Union Square houses the San Francisco Police Department’s only Mobile Command Center, a vehicle that is specifically meant to deter flash mob-style thefts from happening.
Behind closed doors, there is grumbling from tenants around Union Square about shoplifting, homelessness and dealing with people in the throes of mental health crises. And while many of the larger merchants can weather the ups and downs of a muted economic recovery, smaller businesses are often left behind.
The owner of Spectacles of Union Square, who said he didn’t want to be named, peeked his head out of his door.
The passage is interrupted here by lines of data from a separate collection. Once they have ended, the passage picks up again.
-- ==== Sys2Proof/Machine/Retry.lean ====
section
/-! DEFINITION. The retry orchestrator: `ATT_DONE` and `RETRY_DELAY` (spec/45_retry.md R175, R176). -/

namespace Sys2Proof.Machine

/-- `ATT_DONE` (R175): publish the reading, or record the failure and publish the error at the cap, or retry. -/
def execAttDone (s : State) : Host.Outcome State Fault Refusal :=
  if s.attRes = .success then .next (publishReading s)
  else if s.attempts = s.cfg.attemptCap then .next (publishReadError { s with lastKind := s.attRes })
  else .next { s with lastKind := s.attRes, state := .retryDelay }

/-- The `respond` clause of `RETRY_DELAY` (R176). -/
def retryDelayRespond (r : Response) (s : State) : Host.Outcome State Fault Refusal := ackThen .attStart r s

/-- `RETRY_DELAY` (R176). -/
def execRetryDelay (s : State) : Host.Outcome State Fault Refusal :=
  if s.pend then respondWith retryDelayRespond s else .next (issueSleepMs s.cfg.retryDelayMs s)

end Sys2Proof.Machine
end

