theorem witness_ReadAccepted : State.reset.state = .idle ∧ (255 : Pin).toNat < 2 ^ State.reset.cfg.pinW
    ∧ (15 : Pin).toNat < 2 ^ (State.resetWith narrow).cfg.pinW
    ∧ ({ State.reset with hcmd := [0x100002FF] } : State).hcmd
      = (0x10000000#32 ||| ((modelCode .am2302).setWidth 32 <<< 8) ||| (255 : Pin).setWidth 32) :: [] := by decide

theorem witness_HostWordsNotTaken : (0x20000104#32).toNat / 2 ^ 28 ≠ 1 ∧ (0x10000504#32).toNat / 2 ^ 10 % 2 ^ 18 ≠ 0
    ∧ (0x18000104#32).toNat / 2 ^ 10 % 2 ^ 18 ≠ 0 ∧ (0x10000304#32).toNat / 2 ^ 8 % 4 = 3
    ∧ ({ State.reset with hcmd := [0x10000304] } : State).hcmd = 0x10000304 :: []
    ∧ (inState .attStart).state ≠ .idle ∧ goesOn (inState .attStart) = true := by decide

theorem witness_StopsAreNamed :
    -- a host word that spells no command; a READ while busy
    (({ State.reset with hcmd := [0x18000104] } : State).hcmd = 0x18000104 :: [] ∧ (0x18000104#32).toNat / 2 ^ 10 % 2 ^ 18 ≠ 0
      ∧ (inState .retryDelay).state ≠ .idle
      ∧ (State.resetWith narrow).state = .idle ∧ 2 ^ (State.resetWith narrow).cfg.pinW ≤ (16 : Pin).toNat
      ∧ 2 ^ (State.resetWith narrow).cfg.pinW ≤ (0x10000110#32).toNat % 2 ^ 8)
    -- commands out of turn: outstanding, another pin, another state
    ∧ ((answered .hsDirOut 0).pend = true ∧ (5 : Pin) ≠ (inState .hsDirOut).pin
      ∧ ¬(((inState .hsRelease).state = .hsDirOut ∧ Direction.output = .output)
        ∨ ((inState .hsRelease).state = .hsRelease ∧ Direction.output = .input))
      ∧ ¬(((inState .hsDriveLow).state = .hsDriveHigh ∧ Level.high = .high) ∨ ((inState .hsDriveLow).state = .hsDriveLow ∧ Level.high = .low)))
    -- a WRITE in Input mode
    ∧ ((onLine (inState .hsDriveHigh) .input .low).pend = false
      ∧ ((onLine (inState .hsDriveHigh) .input .low).line (onLine (inState .hsDriveHigh) .input .low).pin).dir = some .input
      ∧ (onLine (inState .hsDriveHigh) .input .low).state = .hsDriveHigh)
    -- WAIT_EDGE and the sleeps out of turn
    ∧ ((301 : Dur) ≠ (inState .capLead).cfg.edgeTimeoutUs ∧ isCaptureState (inState .check).state = false
      ∧ ¬(((inState .hsSettle).state = .hsIdleHold ∧ (21 : Dur) = (inState .hsSettle).cfg.tIdleHoldUs)
        ∨ ((inState .hsSettle).state = .hsSettle ∧ (21 : Dur) = (inState .hsSettle).cfg.tSettleUs))
      ∧ ¬(((inState .retryDelay).state = .hsLowHold ∧ (18 : Dur) = ((inState .retryDelay).cfg.record (inState .retryDelay).model).startHoldMs)
        ∨ ((inState .retryDelay).state = .retryDelay ∧ (18 : Dur) = (inState .retryDelay).cfg.retryDelayMs)))
    -- results not published, responses with no command outstanding, responses not expected
    ∧ (¬((inState .gate).state = .attDone ∧ (inState .gate).attRes = .success)
      ∧ (inState .capLead).pend = false
      ∧ (answered .capLead 0).pend = true
      ∧ (answered .capLead 0).state ∉
        [SeqState.hsDirOut, .hsDriveHigh, .hsIdleHold, .hsDriveLow, .hsLowHold, .hsRelease, .hsSettle, .retryDelay]
      ∧ (answered .hsSettle 0).pend = true ∧ isCaptureState (answered .hsSettle 0).state = false
      ∧ (1048575 : Dur).toNat < 2 ^ (answered .hsSettle 0).cfg.durW ∧ 2 ^ narrow.durW ≤ (2048 : Dur).toNat)
    -- malformed responses on offer, and responses of a kind not expected
    ∧ (isCommandState (answered .capLead 0xC0000000).state = true ∧ (answered .capLead 0xC0000000).pend = true
      ∧ (answered .capLead 0xC0000000).crsp = 0xC0000000 :: [] ∧ (0xC0000000#32).toNat / 2 ^ 30 = 3
      ∧ (0x40200000#32).toNat / 2 ^ 21 % 2 ^ 9 ≠ 0
      ∧ ((0x80000001#32).toNat / 2 ^ 30 ≠ 1 ∧ (0x80000001#32).toNat % 2 ^ 21 ≠ 0)
      ∧ ((0x40100800#32).toNat / 2 ^ 30 = 1 ∧ 2 ^ narrow.durW ≤ (0x40100800#32).toNat % 2 ^ 20)
      ∧ (isCaptureState (answered .capLead 0).state = true ∧ (answered .capLead 0).crsp = 0x00000000 :: [])
      ∧ (isCommandState (answered .retryDelay 0x401FFFFF).state = true ∧ isCaptureState (answered .retryDelay 0x401FFFFF).state = false
        ∧ (answered .retryDelay 0x401FFFFF).crsp
          = (0x40000000#32 ||| ((levelBit .high).setWidth 32 <<< 20) ||| (1048575 : Dur).setWidth 32) :: [])) := by
  decide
“How do you think I fucking feel? I own a small business in San Francisco,” he said when asked about the current situation. “I have to keep my door locked during business hours.”
On the far end of Maiden Lane, Iron Horse Cocktails caps an alley marked by vacant storefronts. Only a few high-end boutiques remain, many of which are open by appointment only.
Angela Voloshyna, the bar’s owner, opened Iron Horse in 2017 and said business boomed for a while: A regular clientele of office workers was bolstered by shoppers patronizing other stores nearby. But the pandemic hit, and Voloshyna was forced to close two of her four bars in the city.
Now with business back to around 70% of pre-pandemic revenue, she considers herself fortunate. She said she’s appreciative of the community ambassadors who greet visitors and monitor the crowd, and the cleaning and other services provided by the Union Square Alliance, but the problems being faced by the city go far beyond what one group can contend with.
“I think they do everything in their power, but the government of the city needs to do some work as well,” Voloshyna said. “It feels like a Band-Aid on a big wound.”
Reshaping the Square
In the post-pandemic haze, it’s easy to forget that a larger conversation about the transformation of Union Square was already taking place before the pandemic.
Sales growth had started to stall, retail vacancies had started to creep up, and the same conversations about e-commerce eating into brick-and-mortar sales were taking place.
Rodriguez said the crisis in San Francisco’s Downtown allowed the Union Square Alliance to lobby for planning code changes to “right-size” the amount of retail space in the neighborhood that she says were long overdue.
“Pre-pandemic, we started seeing signs that the country was overbuilt for retail,” Rodriguez said. “I think it is clear that we had room to be other things, as well as retail.”
Legislation co-sponsored by the mayor and Board of Supervisors President Aaron Peskin put forward zoning changes to allow for more flexibility and uses in Union Square.
Among other changes, their proposal opens up residential and office uses for floors above ground level. It also expands the definition of ground-floor retail to allow more tenants, such as entertainment businesses and flexible retail workspaces, to move in. The alliance’s strategic plan also includes the use of alleys for entertainment and programs, sanitation and safety improvements and investment in the expansion of luxury retail.
Not everyone thinks it will be enough.
“They should have done this five years ago,” Morgan said. “OK, great, we’re allowing office? Well, look where the office market is right now.”
But signs of new life are emerging.
At the former Macy’s Men’s Store at 100 Stockton St., high-end Japanese-Peruvian restaurant brand Chotto Matte is scheduled to open in the summer. On the fourth and fifth floors of the building, tech-oriented co-working and events space Convene is opening its first San Francisco location in October.
“It takes our residents to come back Downtown to shop and eat. It takes people having their friends and relatives come here. It takes companies to get people back to work in their offices,” Morgan said. “Everybody needs to play a part in turning this around.”